7. Other Duties as Assigned

  • Support additional field missions, emergency-related infrastructure work, or cross-unit collaboration as required, including in support of emergency response and early recovery efforts.

Experience:

  • At least 2 years of progressively responsible experience in programme implementation related to food security, resilience, disaster risk reduction, or natural resource management, including ecosystem restoration, watershed management, land degradation control, or related fields.

  • Demonstrated field-experience implementing SWC structures, water harvesting, or community infrastructure, ideally through participatory approaches and community mobilisation.
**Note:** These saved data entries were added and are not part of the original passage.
-- ==== Sys2Proof/Config.lean ====
section
/-! DEFINITION. What the manual leaves to the surroundings of the part and a machine state must nevertheless hold.
Every "either order may occur" is resolved by the order of the commands in the queue, and every value that comes from
outside (converter codes, conversion results, the outcome of a store write, the image found after a power loss) is an
operand of its command. Two choices are left to no order of whole commands: which readings a mark at the instant of a
strobe finds (R46), and whether a SET OFFSET of the instant of strobe 4 falls between the reading of its axis and the
completion (R86). One value is left unstated: the raw sample that READ STATUS sends for NO-CONVERSION (Table 11-6). These
three are the free values. -/

namespace Sys2Proof

/-- DESIGN CHOICE (assumption log 3, unsafe): the level of READY at State.reset. READY is driven by the station (R140) and
the manual gives it no level at power-on; the model starts with READY negated on every link. -/
def Config.readyAtPowerOn : Bool := false

/-- DESIGN CHOICE (assumption log 4, unsafe): the store of State.reset has never been written, so its CRC fails (R121). -/
def Config.storeCrcAtPowerOn : Bool := false

/-- Free value (assumption log 12): at free choice n, a capture made at the instant of a strobe that has been taken finds
the new reading on this axis (R46), or else the previous one. Nothing constrains it. -/
opaque Config.newReadingFound : Nat → Axis → Bool

/-- Free value (assumption log 20): at free choice n, how many SET OFFSETs of the instant of strobe 4 come between the
reading of this axis and the completion (R86), the latest ones. Nothing constrains it. -/
opaque Config.lateSettings : Nat → Axis → Nat

/-- Free value (assumption log 19): the two raw-sample bytes of READ STATUS for a channel whose last raw sample is
NO-CONVERSION, at a Second Number and tick position. Table 11-6 gives them no value. Nothing constrains it. -/
opaque Config.rawOfNoConversion : Channel → Word → Nat → Half

end Sys2Proof
end

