-- ==== Sys2Proof/Machine/Lookup.lean ====
section
/-! DEFINITION. The Correction Table lookup and the arithmetic of a corrected field value (R73 to R78, R87 to R90,
R104). -/

namespace Sys2Proof.Machine

/-- What a lookup yields (R77). -/
structure LookupResult where
  g : Int
  o : Int
  tempClamp : Bool
  uncorrected : Bool
deriving DecidableEq, Repr

/-- A lookup treated as VOID: both terms 0, flagged uncorrected (R76). -/
def LookupResult.voided (clamped : Bool) : LookupResult := ⟨0, 0, clamped, true⟩

/-- The temperature placed in the table's span (R73). -/
def clampTemp (t : Int) : Int := clampTo (-tableSpan) tableSpan t

/-- The band of a clamped temperature: 16, reached only at +4000, becomes 15 (R73). -/
def bandOf (t : Int) : Nat := min 15 ((t + tableSpan) / knotStep).toNat

/-- The position in band b (R73). -/
def positionIn (t : Int) (b : Nat) : Int := t + tableSpan - knotStep * b

/-- A term between two knots (R74). -/
def interpolate (low high f : Int) : Int := low + roundDiv ((high - low) * f) knotStep

/-- The lookup at a temperature that exists (R73 to R76). -/
def Row.lookupAt (r : Row) (t : Int) : LookupResult :=
  let c := clampTemp t
  let clamped := !decide (c = t)
  let b := bandOf c
  let low := r.knot b
  match r.band b with
  | .interp =>
    let high := r.knot (b + 1)
    let f := positionIn c b
    ⟨interpolate low.g high.g f, interpolate low.o high.o f, clamped, false⟩
  | .hold => ⟨low.g, low.o, clamped, false⟩
  | .void => LookupResult.voided clamped

/-- The value a channel offers to its users: none while its health is NONE (Table 4-2). -/
def Thermometer.offered (t : Thermometer) : Option Int :=
  match t.health with
  | .none => Option.none
  | .good => t.held
  | .held => t.held
  | .stale => t.held

/-- A lookup in row r at what a thermometer channel offers: with no temperature it is treated as VOID, and no
temperature is clamped (R73). -/
def Row.lookup (r : Row) (t : Thermometer) : LookupResult :=
  match t.offered with
  | none => LookupResult.voided false
  | some v => r.lookupAt v

/-- The row of an axis. -/
def Table.axisRow (t : Table) : Axis → Row
  | .X => t.x
  | .Y => t.y
  | .Z => t.z

/-- u = B + n·2,000,000 + r (R87). -/
def fieldValue (bias : Int) (r : Reading) : Int := bias + r.index * offsetUnit + r.residual

/-- m + round(m·G / 10^8) + O, and then the baseline (R89, R90). -/
def correctedValue (m : Int) (look : LookupResult) (baseline : Int) : Int :=
  m + roundDiv (m * look.g) gainUnit + look.o + baseline

/-- The mean of the valid readings' field values; none without a valid reading (R88). -/
def axisMean (bias : Int) (l : List Reading) : Option Int :=
  match validCount l with
  | 0 => none
  | v + 1 => some (roundDiv (((l.filter Reading.isValid).map (fieldValue bias)).sum) ((v : Int) + 1))

end Sys2Proof.Machine
end

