-- ==== Sys2Proof/Machine/StationCommands.lean ====
section
/-! DEFINITION. The rows of the opcode table that are station commands. Each row is the arrival of that command, good, at
its link's queue (R152): with the executing slot empty it is taken at once (R153); else it waits, and displaces the one
that waited. What the command does when it is taken stands in RecordCommands, NoticeCommands, ScaleCommands and
EditCommands (assumption log 7). -/

namespace Sys2Proof.Machine

/-- A station command reaches the queue of link l; none arrives during a break (R151). DESIGN CHOICE (assumption log 7): the
row stands for the command's arrival alone, so the receiver is left in the state it is in, also in SYNC2, HEADER, PAYLOAD or
CHECK, although by R148 the end of a frame enters HUNT; BYTE_RECEIVED and GOOD_FRAME take the frame through the receiver. -/
def State.station (s : State) (wait : Nat) (l : Link) (c : Command) : Host.Outcome State Fault Refusal :=
  s.atInstant wait (fun s => s.hears l) (fun s => s.handOver l c)

/-- A command whose KIND names no command (R153); a KIND that names one is not this event. The receiver is left as it is, as
by State.station (DESIGN CHOICE, assumption log 7). -/
def execUnknownKind (wait : Nat) (l : Link) (kind tag : Byte) (p : List Byte) (s : State) :
    Host.Outcome State Fault Refusal :=
  s.atInstant wait (fun s => s.hears l && (Kind.ofByte kind).isNone) (fun s => s.handOver l ⟨kind, tag, p⟩)

/-- READ RECORDS (R162) reaches its link's queue. -/
def execReadRecords (wait : Nat) (l : Link) (tag : Byte) (p : List Byte) (s : State) : Host.Outcome State Fault Refusal :=
  s.station wait l ⟨Kind.code .readRecords, tag, p⟩

/-- STREAM (R169) reaches its link's queue. -/
def execStream (wait : Nat) (l : Link) (tag : Byte) (p : List Byte) (s : State) : Host.Outcome State Fault Refusal :=
  s.station wait l ⟨Kind.code .stream, tag, p⟩

/-- SEEK (R133) reaches its link's queue. -/
def execSeek (wait : Nat) (l : Link) (tag : Byte) (p : List Byte) (s : State) : Host.Outcome State Fault Refusal :=
  s.station wait l ⟨Kind.code .seek, tag, p⟩

/-- READ STATUS (R183) reaches its link's queue. -/
def execReadStatus (wait : Nat) (l : Link) (tag : Byte) (p : List Byte) (s : State) : Host.Outcome State Fault Refusal :=
  s.station wait l ⟨Kind.code .readStatus, tag, p⟩

/-- READ NOTICE (R176) reaches its link's queue. -/
def execReadNotice (wait : Nat) (l : Link) (tag : Byte) (p : List Byte) (s : State) : Host.Outcome State Fault Refusal :=
  s.station wait l ⟨Kind.code .readNotice, tag, p⟩

/-- SET NOTICE MASK (R175) reaches its link's queue. -/
def execSetNoticeMask (wait : Nat) (l : Link) (tag : Byte) (p : List Byte) (s : State) : Host.Outcome State Fault Refusal :=
  s.station wait l ⟨Kind.code .setNoticeMask, tag, p⟩

/-- MARK (R179) reaches its link's queue. -/
def execMark (wait : Nat) (l : Link) (tag : Byte) (p : List Byte) (s : State) : Host.Outcome State Fault Refusal :=
  s.station wait l ⟨Kind.code .mark, tag, p⟩

/-- READ MARK (R182) reaches its link's queue. -/
def execReadMark (wait : Nat) (l : Link) (tag : Byte) (p : List Byte) (s : State) : Host.Outcome State Fault Refusal :=
  s.station wait l ⟨Kind.code .readMark, tag, p⟩

/-- SET MARK LINE (R181) reaches its link's queue. -/
def execSetMarkLine (wait : Nat) (l : Link) (tag : Byte) (p : List Byte) (s : State) : Host.Outcome State Fault Refusal :=
  s.station wait l ⟨Kind.code .setMarkLine, tag, p⟩

/-- LABEL NEXT SECOND (R13) reaches its link's queue. -/
def execLabelNextSecond (wait : Nat) (l : Link) (tag : Byte) (p : List Byte) (s : State) : Host.Outcome State Fault Refusal :=
  s.station wait l ⟨Kind.code .labelNextSecond, tag, p⟩

/-- SET OFFSET (R53) reaches its link's queue. -/
def execSetOffset (wait : Nat) (l : Link) (tag : Byte) (p : List Byte) (s : State) : Host.Outcome State Fault Refusal :=
  s.station wait l ⟨Kind.code .setOffset, tag, p⟩

/-- OPEN EDIT (R107) reaches its link's queue. -/
def execOpenEdit (wait : Nat) (l : Link) (tag : Byte) (p : List Byte) (s : State) : Host.Outcome State Fault Refusal :=
  s.station wait l ⟨Kind.code .openEdit, tag, p⟩

/-- WRITE KNOT (R109) reaches its link's queue. -/
def execWriteKnot (wait : Nat) (l : Link) (tag : Byte) (p : List Byte) (s : State) : Host.Outcome State Fault Refusal :=
  s.station wait l ⟨Kind.code .writeKnot, tag, p⟩

/-- WRITE BAND (R110) reaches its link's queue. -/
def execWriteBand (wait : Nat) (l : Link) (tag : Byte) (p : List Byte) (s : State) : Host.Outcome State Fault Refusal :=
  s.station wait l ⟨Kind.code .writeBand, tag, p⟩

/-- WRITE BIAS (R111) reaches its link's queue. -/
def execWriteBias (wait : Nat) (l : Link) (tag : Byte) (p : List Byte) (s : State) : Host.Outcome State Fault Refusal :=
  s.station wait l ⟨Kind.code .writeBias, tag, p⟩

/-- WRITE HOLDOVER RATE (R111) reaches its link's queue. -/
def execWriteHoldoverRate (wait : Nat) (l : Link) (tag : Byte) (p : List Byte) (s : State) : Host.Outcome State Fault Refusal :=
  s.station wait l ⟨Kind.code .writeHoldoverRate, tag, p⟩

/-- COMMIT (R112) reaches its link's queue. -/
def execCommit (wait : Nat) (l : Link) (tag : Byte) (p : List Byte) (s : State) : Host.Outcome State Fault Refusal :=
  s.station wait l ⟨Kind.code .commit, tag, p⟩

/-- ABANDON (R115) reaches its link's queue. -/
def execAbandon (wait : Nat) (l : Link) (tag : Byte) (p : List Byte) (s : State) : Host.Outcome State Fault Refusal :=
  s.station wait l ⟨Kind.code .abandon, tag, p⟩

/-- LOCK CALIBRATION (R117) reaches its link's queue. -/
def execLockCalibration (wait : Nat) (l : Link) (tag : Byte) (p : List Byte) (s : State) : Host.Outcome State Fault Refusal :=
  s.station wait l ⟨Kind.code .lockCalibration, tag, p⟩

/-- READ TABLE (R80) reaches its link's queue. -/
def execReadTable (wait : Nat) (l : Link) (tag : Byte) (p : List Byte) (s : State) : Host.Outcome State Fault Refusal :=
  s.station wait l ⟨Kind.code .readTable, tag, p⟩

/-- SET BASELINE (R118) reaches its link's queue. -/
def execSetBaseline (wait : Nat) (l : Link) (tag : Byte) (p : List Byte) (s : State) : Host.Outcome State Fault Refusal :=
  s.station wait l ⟨Kind.code .setBaseline, tag, p⟩

end Sys2Proof.Machine
end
  • Experience supporting programme implementation and operationalizing programmatic policies related to food security, resilience, disaster risk reduction, and/or social protection, including asset creation and community-based approaches; Ideally with a focus on fragile, dryland and/or drought-prone contexts.

Knowledge & Skills:

  • Good technical understanding of resilience-building approaches, including natural resource management, land rehabilitation, community infrastructure, and their role in improving food security and reducing vulnerability. Experience in designing and conducting community infrastructure/land rehabilitation works would be a plus.

  • Field experience with ecosystem restoration, community infrastructure and livelihood skills interventions planning and reporting processes, and contributing to regional knowledge-generation products, is an asset.

  • Writing and oral communication, facilitation and training skills.

Education:

Advanced university degree (Master or equivalent) in Natural Resource Management, Environmental Science, Civil/Environmental Engineering, or related fields, or First University Degree with additional years of related work experience and/or trainings/courses.

Languages:

Working knowledge of English (proficiency/level C) is a must. Intermediate knowledge or proficiency in French (level B or C) would be a plus.